_EXERCISE REQUIREMENTS_
In the listing that follows, how many lines have the word "instants" in them? Give only the number.

↓↓↓

/-- R407: grid instant `k` of RATE `rate` has been taken already, or one after it in the same second. -/
def State.gridTaken (s : State) (rate k : Nat) : Bool :=
  match SMap.find s.tim.grid rate with
  | some x => x.1 == s.get F.TIM_SECOND_VALUE && decide (k ≤ x.2)
  | none => false

/-- R195, R407: grid instant `k` of RATE `rate`: converters on it start, publishers of that rate take a sample. -/
def State.gridInstant (s : State) (rate k : Nat) : State :=
  let s := s.reach (s.gridTime rate k)
  let s := s.withTim { s.tim with grid := SMap.set s.tim.grid rate (s.get F.TIM_SECOND_VALUE, k) }
  let hit := fun n => s.isOn 12 && s.cfgOf (F.ADC_SEQn_CTRL_SOURCE n) == 2 && s.cfgOf (F.ADC_SEQn_GRID_RATE n) == rate
  let r := [0, 1, 2, 3].foldl (fun (a : State × List (Option Nat)) n =>
    if hit n then
      let s' := a.1.adcStart n 0 true
      let ran := s'.is (F.ADC_SEQn_STATUS_BUSY n) && (s'.adc.conv.getD n {}).began.isSome
      (s', a.2 ++ [if ran then some (s'.get (F.ADC_SEQn_STATUS_ROUND n)) else none])
    else (a.1, a.2 ++ [none])) (s, [])
  if s.isOn 8 then
    (List.range 8).foldl (fun s p =>
      if s.cfIs (F.SV_PUBp_CFG_EN p) && svRate (s.cfIs (F.SV_PUBp_CFG_RATE p)) == rate then s.svSample p k r.2 else s) r.1
  else r.1

/-- The RATEs of the grids in use: of converters with SOURCE 2 and of SV publishers (R195). -/
def State.gridRates (s : State) : List Nat :=
  let conv := if s.isOn 12 then
      ([0, 1, 2, 3].filter (fun n => s.cfgOf (F.ADC_SEQn_CTRL_SOURCE n) == 2)).map (fun n => s.cfgOf (F.ADC_SEQn_GRID_RATE n))
    else []
  let pub := if s.isOn 8 then
      ((List.range 8).filter (fun p => s.cfIs (F.SV_PUBp_CFG_EN p))).map (fun p => svRate (s.cfIs (F.SV_PUBp_CFG_RATE p)))
    else []
  ((conv ++ pub).filter (· != 0)).eraseDups

/-- The grid instants of RATE `rate` in the second in progress that TIM_NOW has reached (R195). -/
def State.gridReached (s : State) (rate : Nat) : Nat :=
  let m := (s.get F.TIM_SECOND_VALUE + 2 ^ 32 - 1000000000) % 2 ^ 32
  if laterThan m s.nowNs then 0
  else ceilDiv (((s.nowNs + 2 ^ 32 - m) % 2 ^ 32 + 1) * rate) 1000000000

/-- R407: of the grid instants that a step carried TIM_NOW past, the last is taken, unless it was taken before an earlier negative
step, and the others are skipped; `old` is the state before the step. -/
def State.stepGrid (s old : State) : State :=
  let mark := s.get F.TIM_SECOND_VALUE != old.get F.TIM_SECOND_VALUE
  s.gridRates.foldl (fun s rate =>
    let k := s.gridReached rate
    if k != 0 && (mark || decide (old.gridReached rate < k)) && !s.gridTaken rate (k - 1) then s.gridInstant rate (k - 1) else s) s

/-- R405: TIM_STEP is written. What the step carries TIM_NOW past happens at once: the second mark, grid instants, queued launches
(R406, R407, R409). -/
def State.timeStep (s : State) (v : Int) : State :=
  if s.isStation && s.isOn 1 then
    if v.natAbs ≤ s.cf F.TIM_CONFIG_TIM_STEP_LIMIT then
      let before := s.markReached
      let t := ((s.advance (v * 2 ^ 32)).stepDue v).stepNet v
      let t := (t.put F.TIM_STATUS_STEP_DONE 1).raiseInt 136
      let t := if t.markReached && !before then t.passMark else t
      let t := if v > 0 then t.stepGrid s else t
      if s.isOn 7 then (t.netStart 0).netStart 1 else t
    else ((s.put F.TIM_STATUS_STEP_REFUSED 1).raiseInt 135).fault 108
  else s

/-! ## SV subscriptions (R413 to R415) -/

def State.svSub (s : State) (i : Nat) : SvSub := s.stm.sub.getD i {}
def State.setSvSub (s : State) (i : Nat) (x : SvSub) : State := s.withStm { s.stm with sub := s.stm.sub.set i x }

/-- Validity of SV subscription `i` changes (source 140). -/
def State.svValid (s : State) (i : Nat) (v : Bool) : State :=
  let x := s.svSub i
  let s := s.setSvSub i { x with valid := v, was := x.was || v, run := if v then x.run else 0 }
  let s := s.flag (F.SV_SUBs_STATUS_VALID i) v
  if x.valid == v then s else s.raiseInt 140

/-- A rejected frame: the reasons, and the subscription is invalid (R413). -/
def State.svReject (s : State) (i : Nat) (conf form low : Bool) : State :=
  let s := s.flag (F.SV_SUBs_STATUS_CONFREV i) conf
  let s := s.flag (F.SV_SUBs_STATUS_FORMAT i) form
  let s := s.flag (F.SV_SUBs_STATUS_SYNC_LOW i) low
  (s.put (F.SV_SUBs_STATUS_TIMEOUT i) 0).svValid i false

/-- R415, R240: a sample whose three voltages are good goes to the tracker, `gap` samples after the last one. -/
def State.svTrack (s : State) (i count gap : Nat) (chans : List (Word × Word)) : State :=
  if s.gridRuns && s.cfIs F.OBS_TRK_SRC_EN && s.cfIs F.OBS_TRK_SRC_SOURCE && s.cf F.OBS_TRK_SRC_SV_SLOT == i then
    let ch := fun c => chans.getD c (0, 1)
    let l := [ch (s.cf (F.SV_SUBs_MAP_VA i)), ch (s.cf (F.SV_SUBs_MAP_VB i)), ch (s.cf (F.SV_SUBs_MAP_VC i))]
    if l.all (fun x => x.2.toNat % 4 == 0) then
      let q := l.map (fun x => satSigned 32 (x.1.toInt * s.cfS (F.SV_SUBs_VSCALE_VALUE i) / 2 ^ 24))
      let rate := svRate (s.cfIs (F.SV_SUBs_CFG_RATE i))
      s.trackSv (q.getD 0 0) (q.getD 1 0) (q.getD 2 0) (s.svInstant rate count) ((gap : Rat) / rate)
    else s
  else s

/-- R444: in twin operation the active sends the three voltages of a sample of its valid subscription to both twins. -/
def State.svShare (s : State) (i : Nat) (a : SvAsdu) : State :=
  if s.get F.TWN_STATUS_STATE == 2 && (s.svSub i).valid && s.cfIs F.OBS_TRK_SRC_EN && s.cfIs F.OBS_TRK_SRC_SOURCE && s.cf F.OBS_TRK_SRC_SV_SLOT == i then
    let one := fun (k : Nat) (c : Nat) =>
      let x := a.channels.getD c (0, 1)
      (⟨k, a.count % 65536 + b2n (x.2.toNat % 4 == 0) * 65536, x.1⟩ : TwinInput)
    s.withTwn { s.twn with queueOut := s.twn.queueOut
      ++ [one 2 (s.cf (F.SV_SUBs_MAP_VA i)), one 3 (s.cf (F.SV_SUBs_MAP_VB i)), one 4 (s.cf (F.SV_SUBs_MAP_VC i))] }
  else s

↑↑↑

_REPLY TO THE EXERCISE_
3